**Problem:** Your output should be the entries below, from the first line up to and including the line with "have h := getElem?_flatMap_two", reproduced exactly and with no other lines.

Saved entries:
theorem pairCells_noReserved_getElem? {side k : Nat} (right : Nat) (up : Bool) (hk : k < side) :
    (pairCells side noReserved right up)[2 * k]? = some ⟨pairRowAt side up k, right⟩ ∧
      (pairCells side noReserved right up)[2 * k + 1]? = some ⟨pairRowAt side up k, right - 1⟩ := by
  have h := getElem?_flatMap_two (fun k => Coord.mk (pairRowAt side up k) right)
    (fun k => Coord.mk (pairRowAt side up k) (right - 1)) (List.range side) k
  rwa [← pairCells_noReserved, List.getElem?_range hk] at h

theorem mem_pairCells_noReserved {side right : Nat} {up : Bool} {c : Coord} :
    c ∈ pairCells side noReserved right up ↔ c.row < side ∧ (c.col = right ∨ c.col = right - 1) := by
  obtain ⟨row, col⟩ := c
  simp only [pairCells_noReserved, List.mem_flatMap, List.mem_range, List.mem_cons, List.not_mem_nil, or_false,
    Coord.mk.injEq, ← and_or_left]
  constructor
  · rintro ⟨k, hk, rfl, hcol⟩
    exact ⟨pairRowAt_lt up hk, hcol⟩
  · rintro ⟨hrow, hcol⟩
    exact ⟨pairRowAt side up row, pairRowAt_lt up hrow, (pairRowAt_pairRowAt up hrow).symm, hcol⟩

theorem length_pairCells_noReserved (side right : Nat) (up : Bool) :
    (pairCells side noReserved right up).length = 2 * side := by
  rw [pairCells_noReserved, List.length_flatMap]
  simp [Nat.mul_comm]

/-- The two cells of a row lie in different columns, and each row comes once. -/
theorem nodup_pairCells_noReserved (side : Nat) {right : Nat} (hright : 1 ≤ right) (up : Bool) :
    (pairCells side noReserved right up).Nodup := by
  rw [pairCells_noReserved, List.nodup_flatMap]
  refine ⟨fun k _ => ?_, List.nodup_range.pairwise_of_forall_ne fun i hi j hj hij => ?_⟩
  · simp only [List.nodup_cons, List.mem_singleton, Coord.mk.injEq, List.not_mem_nil, not_false_eq_true,
      List.nodup_nil, and_true]
    omega
  · have hrow : pairRowAt side up i ≠ pairRowAt side up j := fun h => hij <| by
      rw [← pairRowAt_pairRowAt up (List.mem_range.1 hi), h, pairRowAt_pairRowAt up (List.mem_range.1 hj)]
    simp [Function.onFun, List.disjoint_left, hrow]

/-! ### The columns of the pairs (R200, R202) -/

section
variable {side : Nat} (hodd : side % 2 = 1) (hside : 21 ≤ side)
include hodd hside

theorem pairRight_pos {p : Nat} (hp : p < (side - 1) / 2) : 1 ≤ pairRight side p := by
  unfold pairRight
  split <;> omega

/-- The pairs lie apart, each to the left of those before it. -/
theorem pairRight_add_two_le {p q : Nat} (hpq : p < q) (hq : q < (side - 1) / 2) :
    pairRight side q + 2 ≤ pairRight side p := by
  unfold pairRight
  split_ifs <;> omega

/-- The columns of the pairs are all columns but the timing column. -/
theorem exists_pair_of_col {col : Nat} :
    (∃ p < (side - 1) / 2, col = pairRight side p ∨ col = pairRight side p - 1) ↔ col < side ∧ col ≠ 6 := by
  unfold pairRight
  constructor
  · rintro ⟨p, hp, hcol⟩
    split at hcol <;> omega
  · rintro ⟨hlt, hne⟩
    by_cases hleft : col < 6
    · refine ⟨(side - 2 - col) / 2, by omega, ?_⟩
      rw [if_neg (by omega)]
      omega
    · refine ⟨(side - 1 - col) / 2, by omega, ?_⟩
      rw [if_pos (by omega)]
      omega

/-! ### The whole sequence on a free map (R202) -/

theorem mem_placementByPairs_noReserved {c : Coord} :
    c ∈ placementByPairs side noReserved ↔ c.row < side ∧ c.col < side ∧ c.col ≠ 6 := by
  rw [← exists_pair_of_col hodd hside]
  simp only [placementByPairs, List.mem_flatMap, List.mem_range, mem_pairCells_noReserved]
  constructor
  · rintro ⟨p, hp, hrow, hcol⟩
    exact ⟨hrow, p, hp, hcol⟩
  · rintro ⟨hrow, p, hp, hcol⟩
    exact ⟨p, hp, hrow, hcol⟩
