/-- Settles O10: undisturbed, the step is the sequencer's turn, and at each of the three places that turn is an action of the
command in hand. -/
theorem stepGoesOnWithTheCommandInHand : Obligations.StepGoesOnWithTheCommandInHand := by
  intro s hv
  refine ⟨fun hl hs hr hu hb => ?_, fun hs h9 hu => ?_, fun p hs hb hu => ?_⟩
  · have hq : s.seqDue = some (max s.loc.due s.now) := by simp only [seqDue_listening hl, State.recvDue, hr]
    rw [step_of_undisturbed hv hq hu, seqTurn_body_byte (s := advanceTo (max s.loc.due s.now) s) hl hs hr hb]
    rfl
  · rw [step_sending hv hs hu, sendTurn_last (s := advanceTo (max s.loc.due s.now) s) h9]
    rfl
  · rw [step_of_undisturbed hv (seqDue_wProg hs hb) hu, seqTurn_wProg (s := advanceTo s.now s) hs]
    rfl

end Sys2Proof.Machine
end

section
/-! What the commands' actions leave alone (10_state.md R40). Every action is an update of the state, so what it keeps, field
by field, is what the unchanged state keeps. -/

namespace Sys2Proof.Machine

theorem KeepsMachine.refl (s : State) : KeepsMachine s s :=
  ⟨rfl, rfl, rfl, fun _ => rfl, rfl, rfl, rfl, rfl, rfl, rfl⟩

theorem KeepsAddress.refl (s : State) : KeepsAddress s s := ⟨rfl, rfl⟩

theorem KeepsPageState.refl (s : State) : KeepsPageState s s := ⟨rfl, rfl, rfl, rfl, rfl, rfl, rfl, rfl⟩

theorem KeepsWatchdog.refl (s : State) : KeepsWatchdog s s := ⟨rfl, rfl, fun _ => rfl⟩

/-- The refresh after an acknowledgment is the one action that sets the count back. -/
theorem finishCycle_keepsWatchdog {s : State} (h : s.seq = .ack) : KeepsWatchdog s (finishCycle s) :=
  ⟨rfl, rfl, fun hne => absurd h hne⟩

/-- The frame that IDENTIFY, UNKNOWN and, but for its last byte, LOADADDR share. -/
def HandlerFrame (s t : State) : Prop :=
  KeepsMachine s t ∧ KeepsAddress s t ∧ KeepsPageState s t ∧ KeepsWatchdog s t ∧ KeepsReplyUnlessBegun s t

theorem listenAt_frame (p : Seq) (l : Locals) (s : State) : HandlerFrame s (listenAt p { s with loc := l }) :=
  ⟨{ KeepsMachine.refl s with }, { KeepsAddress.refl s with }, { KeepsPageState.refl s with },
    { KeepsWatchdog.refl s with }, .inl ⟨rfl, rfl, rfl⟩⟩

theorem acknowledge_frame (r : Bool) (l : Locals) (s : State) : HandlerFrame s (acknowledge r { s with loc := l }) :=
  ⟨{ KeepsMachine.refl s with }, { KeepsAddress.refl s with }, { KeepsPageState.refl s with },
    { KeepsWatchdog.refl s with }, .inr rfl⟩

theorem failWith_frame (e : Label) (l : Locals) (s : State) : HandlerFrame s (failWith e { s with loc := l }) :=
  ⟨{ KeepsMachine.refl s with }, { KeepsAddress.refl s with }, { KeepsPageState.refl s with },
    { KeepsWatchdog.refl s with }, .inr rfl⟩

theorem finishCycle_frame {s : State} (h : s.seq = .ack) : HandlerFrame s (finishCycle s) :=
  ⟨{ KeepsMachine.refl s with }, { KeepsAddress.refl s with }, { KeepsPageState.refl s with },
    finishCycle_keepsWatchdog h, .inl ⟨rfl, rfl, rfl⟩⟩

theorem identifyByte_frame (k : Fin 3) (s : State) : HandlerFrame s (identifyByte k s) := by
  match k with
  | 0 => exact listenAt_frame _ _ s
  | 1 => exact listenAt_frame _ _ s
  | 2 =>
    rw [identifyByte_two]
    split
    · exact acknowledge_frame _ _ s
    · exact failWith_frame _ _ s

/-- LOADADDR's last byte keeps all of the frame but AR. -/
theorem loadAddrDone_frame (s : State) :
    KeepsMachine s (loadAddrDone s) ∧ KeepsPageState s (loadAddrDone s) ∧ KeepsWatchdog s (loadAddrDone s) ∧
    KeepsReplyUnlessBegun s (loadAddrDone s) :=
  ⟨{ KeepsMachine.refl s with }, { KeepsPageState.refl s with }, { KeepsWatchdog.refl s with }, .inr rfl⟩

/-- Settles O15, position by position. -/
theorem identifyFrame : Obligations.IdentifyFrame := by
  intro s t h
  obtain ⟨-, rfl⟩ | ⟨k, -, rfl⟩ | ⟨hs, rfl⟩ := exec_identify_next h
  · exact listenAt_frame _ _ s
  · exact identifyByte_frame k s
  · exact finishCycle_frame hs

/-- Settles O18: before the second body byte LOADADDR's actions have the frame IDENTIFY's have; that byte writes AR. -/
theorem loadAddrFrame : Obligations.LoadAddrFrame := by
  intro s t h
  have weaken {u : State} (hf : HandlerFrame s u) : KeepsMachine s u ∧ (s.seq ≠ .addr 1 → KeepsAddress s u) ∧
      KeepsPageState s u ∧ KeepsWatchdog s u ∧ KeepsReplyUnlessBegun s u :=
    hf.imp_right (And.imp_left fun ha _ => ha)
  obtain ⟨-, rfl⟩ | ⟨-, rfl⟩ | ⟨hs, rfl⟩ | ⟨hs, rfl⟩ := exec_loadAddr_next h
  · exact weaken (listenAt_frame _ s.loc s)
  · exact weaken (listenAt_frame _ _ s)
  · exact (loadAddrDone_frame s).imp_right fun hrest => ⟨fun hne => absurd hs hne, hrest⟩
  · exact weaken (finishCycle_frame hs)

/-- Settles O33: UNKNOWN fails at once or ends its cycle; RESET arms the watchdog and spins. -/
theorem unknownAndResetFrame : Obligations.UnknownAndResetFrame := by
  refine ⟨fun b s t h => ?_, fun s t h => ?_⟩
  · obtain ⟨-, rfl⟩ | ⟨hs, rfl⟩ := exec_unknown_next h
    · exact failWith_frame _ s.loc s
    · exact finishCycle_frame hs
  · obtain ⟨-, rfl⟩ := exec_reset_next h
    exact ⟨{ KeepsMachine.refl s with }, { KeepsAddress.refl s with }, { KeepsPageState.refl s with }, rfl, rfl, rfl⟩

end Sys2Proof.Machine
end

section
/-! What WRITEPAGE's actions leave alone (10_state.md R40; 44_command_dispatcher.md R199). -/

namespace Sys2Proof.Machine

/-- The frame of WRITEPAGE's actions, those of every position together. -/
def PageFrame (s t : State) : Prop :=
  KeepsMachine s t ∧ t.arWritten = s.arWritten ∧ (s.seq ≠ .wProg .waitCommit → t.ar = s.ar) ∧ KeepsWatchdog s t ∧
  KeepsReplyUnlessBegun s t ∧
  (s.seq ≠ .idle → s.seq ≠ .wProg .waitErase → t.fe = s.fe ∧ t.feDue = s.feDue ∧ t.ftb = s.ftb) ∧
  (s.seq ≠ .idle → (∀ p, s.seq ≠ .wProg p) → t.readEn = s.readEn) ∧
  ((∀ k, s.seq ≠ .wCk k) → t.ckRx = s.ckRx) ∧ ((∀ i, s.seq ≠ .wData i) → t.pb = s.pb ∧ t.acc = s.acc)

/-- An action of the frame that the other commands share has WRITEPAGE's too. -/
theorem HandlerFrame.pageFrame {s t : State} (h : HandlerFrame s t) : PageFrame s t := by
  obtain ⟨hm, ha, hp, hw, hr⟩ := h
  exact ⟨hm, ha.written, fun _ => ha.ar, hw, hr, fun _ _ => ⟨hp.fe, hp.feDue, hp.ftb⟩, fun _ _ => hp.readEn,
    fun _ => hp.ckRx, fun _ => ⟨hp.pb, hp.acc⟩⟩

/-- The dispatch issues the erase. -/
theorem writePageStart_frame {s t : State} (hs : s.seq = .idle) (h : writePageStart s = .next t) : PageFrame s t := by
  obtain ⟨-, -, rfl⟩ := writePageStart_next h
  exact ⟨{ KeepsMachine.refl s with }, rfl, fun _ => rfl, { KeepsWatchdog.refl s with }, .inl ⟨rfl, rfl, rfl⟩,
    fun hne => absurd hs hne, fun hne => absurd hs hne, fun _ => rfl, fun _ => ⟨rfl, rfl⟩⟩

/-- A checksum byte goes into CK_RX. -/
theorem writePageChecksum_frame {s : State} {k : Fin 2} (hs : s.seq = .wCk k) : PageFrame s (writePageChecksum k s) := by
  have frame (p : Seq) (ck : Half) : PageFrame s (listenAt p { s with ckRx := ck }) :=
    ⟨{ KeepsMachine.refl s with }, rfl, fun _ => rfl, { KeepsWatchdog.refl s with }, .inl ⟨rfl, rfl, rfl⟩,
      fun _ _ => ⟨rfl, rfl, rfl⟩, fun _ _ => rfl, fun hne => absurd hs (hne k), fun _ => ⟨rfl, rfl⟩⟩
  unfold writePageChecksum
  split
  · exact frame _ _
  · exact frame _ _

/-- A payload byte goes into PB, and the last one has the checksum computed. -/
theorem writePageData_frame {s t : State} {i : Nat} (hs : s.seq = .wData i) (h : writePageData i s = .next t) :
    PageFrame s t := by
  have other : (∀ j, s.seq ≠ .wData j) → t.pb = s.pb ∧ t.acc = s.acc := fun hne => absurd hs (hne i)
  obtain ⟨-, rfl⟩ | ⟨-, a, -, ⟨-, rfl⟩ | ⟨-, rfl⟩⟩ := writePageData_next h
  · exact ⟨{ KeepsMachine.refl s with }, rfl, fun _ => rfl, { KeepsWatchdog.refl s with }, .inl ⟨rfl, rfl, rfl⟩,
      fun _ _ => ⟨rfl, rfl, rfl⟩, fun _ _ => rfl, fun _ => rfl, other⟩
  · exact ⟨{ KeepsMachine.refl s with }, rfl, fun _ => rfl, { KeepsWatchdog.refl s with }, .inl ⟨rfl, rfl, rfl⟩,
      fun _ _ => ⟨rfl, rfl, rfl⟩, fun _ _ => rfl, fun _ => rfl, other⟩
  · exact ⟨{ KeepsMachine.refl s with }, rfl, fun _ => rfl, { KeepsWatchdog.refl s with }, .inr rfl,
      fun _ _ => ⟨rfl, rfl, rfl⟩, fun _ _ => rfl, fun _ => rfl, other⟩

/-- The flash waits: the first ends with the commit issued, the second with reads enabled, AR advanced and the reply. -/
theorem writePageProgram_frame {s t : State} {p : ProgPhase} (hs : s.seq = .wProg p)
    (h : writePageProgram p s = .next t) : PageFrame s t := by
  obtain ⟨-, rfl⟩ | ⟨-, rfl, f, -, -, rfl⟩ | ⟨-, rfl, rfl⟩ := writePageProgram_next h
  · exact ⟨.refl t, rfl, fun _ => rfl, .refl t, .inl ⟨rfl, rfl, rfl⟩, fun _ _ => ⟨rfl, rfl, rfl⟩, fun _ _ => rfl,
      fun _ => rfl, fun _ => ⟨rfl, rfl⟩⟩
  · exact ⟨{ KeepsMachine.refl s with }, rfl, fun _ => rfl, { KeepsWatchdog.refl s with }, .inl ⟨rfl, rfl, rfl⟩,
      fun _ hne => absurd hs hne, fun _ hne => absurd hs (hne _), fun _ => rfl, fun _ => ⟨rfl, rfl⟩⟩
  · exact ⟨{ KeepsMachine.refl s with }, rfl, fun hne => absurd hs hne, { KeepsWatchdog.refl s with }, .inr rfl,
      fun _ _ => ⟨rfl, rfl, rfl⟩, fun _ hne => absurd hs (hne _), fun _ => rfl, fun _ => ⟨rfl, rfl⟩⟩

/-- Settles O28, position by position. -/
theorem writePageFrame : Obligations.WritePageFrame := by
  intro s t h
  obtain ⟨hs, h⟩ | ⟨k, hs, rfl⟩ | ⟨i, hs, h⟩ | ⟨p, hs, h⟩ | ⟨hs, rfl⟩ := exec_writePage_next h
  · exact writePageStart_frame hs h
  · exact writePageChecksum_frame hs
  · exact writePageData_frame hs h
  · exact writePageProgram_frame hs h
  · exact (finishCycle_frame hs).pageFrame

end Sys2Proof.Machine
end

section
/-! Rules about every step: which bytes of flash and which values of AR it can change (10_state.md R21, R29). -/

namespace Sys2Proof.Machine

/-- The part of the sequencer's turn that runs no command keeps flash and AR, and a command is run at a state with the flash
and the AR of before, the opcode being the one in hand except in S_IDLE. -/
theorem seqTurn_keeps_or_exec {s t : State} (hp : s.seq ≠ .app ∧ s.seq ≠ .spin) (h : runTurn (seqTurn s) = .next t) :
    (t.flash = s.flash ∧ KeepsAddress s t) ∨
    ∃ u, exec (decodeOpcode u.op) u = .next t ∧ u.flash = s.flash ∧ KeepsAddress s u ∧ u.cfg = s.cfg ∧ u.seq = s.seq ∧
      (s.seq ≠ .idle → u.op = s.op) := by
  obtain ⟨-, rfl⟩ | ⟨-, -, rfl⟩ | ⟨-, -, hx⟩ | ⟨p, -, hx⟩ | ⟨-, hr⟩ | ⟨hs, hx⟩ | ⟨-, -, hx⟩ := seqTurn_next hp h
  · left
    unfold resetGuard
    split
    · exact ⟨rfl, rfl, rfl⟩
    · exact ⟨rfl, rfl, rfl⟩
  · exact .inl ⟨rfl, rfl, rfl⟩
  · exact .inr ⟨sendDone s, hx, rfl, ⟨rfl, rfl⟩, rfl, rfl, fun _ => rfl⟩
  · exact .inr ⟨s, hx, rfl, .refl s, rfl, rfl, fun _ => rfl⟩
  · left
    obtain rfl | rfl | rfl | ⟨i, rfl⟩ | rfl := hr
    · exact ⟨rfl, rfl, rfl⟩
    · obtain ⟨-, -, -, har, haw, -, -, hf⟩ := recvPoll_keeps_most s
      exact ⟨hf, har, haw⟩
    · obtain ⟨-, -, -, -, har, haw, -, hf⟩ := recvStart_keeps_most s
      exact ⟨hf, har, haw⟩
    · exact ⟨rfl, rfl, rfl⟩
    · exact ⟨rfl, rfl, rfl⟩
  · exact .inr ⟨{ recvDone s with op := s.rxsr }, hx, rfl, ⟨rfl, rfl⟩, rfl, rfl, fun hne => absurd hs hne⟩
  · exact .inr ⟨recvDone s, hx, rfl, ⟨rfl, rfl⟩, rfl, rfl, fun _ => rfl⟩

/-- The sequencer's turn changes no byte of flash. -/
theorem seqTurn_flash {s t : State} (hp : s.seq ≠ .app ∧ s.seq ≠ .spin) (h : runTurn (seqTurn s) = .next t) :
    t.flash = s.flash := by
  obtain ⟨hf, -⟩ | ⟨u, hx, hf, -⟩ := seqTurn_keeps_or_exec hp h
  · exact hf
  · obtain ⟨-, -, -, hfx, -⟩ := exec_keeps hx
    exact hfx.trans hf

/-- A byte that a write changes is one of those written. -/
theorem flashGet_flashWrite_ne {m : List Host.Cell} {a x : Nat} {vs : List Byte}
    (h : flashGet (flashWrite m a vs) x ≠ flashGet m x) : a ≤ x ∧ x < a + vs.length := by
  by_contra hout
  exact h (flashGet_flashWrite_outside vs m a x (by omega))

/-- Address `a` lies in the page whose erase or commit is in flight. -/
def State.InFlightAt (s : State) (a : Nat) : Prop :=
  ∃ p, (s.fe = .erasing p ∨ ∃ snapshot clean, s.fe = .writing p snapshot clean) ∧
    s.pageBase p ≤ a ∧ a < s.pageBase p + s.cfg.pageSize

/-- A completion changes bytes of the page in flight only, the snapshot of a commit being one page long. -/
theorem engineComplete_changes {s : State} {a : Nat} (he : s.EngineOk)
    (h : flashGet (engineComplete s).flash a ≠ flashGet s.flash a) : s.InFlightAt a := by
  unfold State.EngineOk at he
  unfold engineComplete at h
  cases hfe : s.fe <;> simp only [hfe] at h he
  case idle => exact absurd rfl h
  case erasing p =>
    have hin := flashGet_flashWrite_ne h
    rw [List.length_replicate] at hin
    exact ⟨p, .inl hfe, hin⟩
  case writing p snapshot clean =>
    obtain ⟨-, -, hlen⟩ := he
    have hin := flashGet_flashWrite_ne h
    rw [apply_ite List.length, freeBytes_length, hlen, ite_self] at hin
    exact ⟨p, .inr ⟨snapshot, clean, hfe⟩, hin⟩
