-- ==== Sys2Proof/Syntax.lean ====
section
/-! DEFINITION. What is said to the block: the four commands (30_encoding.md R72), the host transactions
(R77), the events of the total order (20_memory.md R60), and the host's pseudo-instructions (R79). -/

namespace Sys2Proof

/-- The four commands of the opcode map (R72). A command has no operand fields (R74, R75). -/
inductive Instr
  | pack
  | unpack
  | escape
  | unescape
  deriving DecidableEq, Repr, Inhabited

/-- The eight registers by name (R23; the spelling of R78). -/
inductive RegName
  | cmd
  | status
  | inLen
  | outLen
  | errPos
  | inCap
  | rsv6
  | rsv7
  deriving DecidableEq, Repr

/-- The host transaction records of R77, with exactly the field widths given there. -/
inductive Transaction
  | regr (idx : BitVec 3)
  | regw (idx : BitVec 3) (data : Word)
  | inr (addr : BitVec 32)
  | inw (addr : BitVec 32) (data : Byte)
  | outr (addr : BitVec 32)
  | outw (addr : BitVec 32) (data : Byte)
  | reset
  deriving DecidableEq, Repr

/-- The events an execution is a total order of (R60, R100): host transactions (RESET of a powered block
among them), the block's PERFORM, and power-on, the other kind of reset (R231). -/
inductive Event
  | host (t : Transaction)
  | perform
  | powerOn
  deriving DecidableEq, Repr

/-- The pseudo-instructions of R79. The host's bound names are the host's (R78): where an expansion uses
values that reads returned (`copyback`) or repeats (`wait`), they are arguments here (log 14). -/
inductive Pseudo
  | command (i : Instr)
  | load (bytes : List Byte)
  | wait (repeats : Nat)
  | clrdrop
  | fetch (count : Nat)
  | copyback (values : List Byte)
  deriving DecidableEq, Repr

end Sys2Proof
end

**Answer space:**
theorem pairCells_noReserved_getElem? {side k : Nat} (right : Nat) (up : Bool) (hk : k < side) :
    (pairCells side noReserved right up)[2 * k]? = some ⟨pairRowAt side up k, right⟩ ∧
      (pairCells side noReserved right up)[2 * k + 1]? = some ⟨pairRowAt side up k, right - 1⟩ := by
  have h := getElem?_flatMap_two (fun k => Coord.mk (pairRowAt side up k) right)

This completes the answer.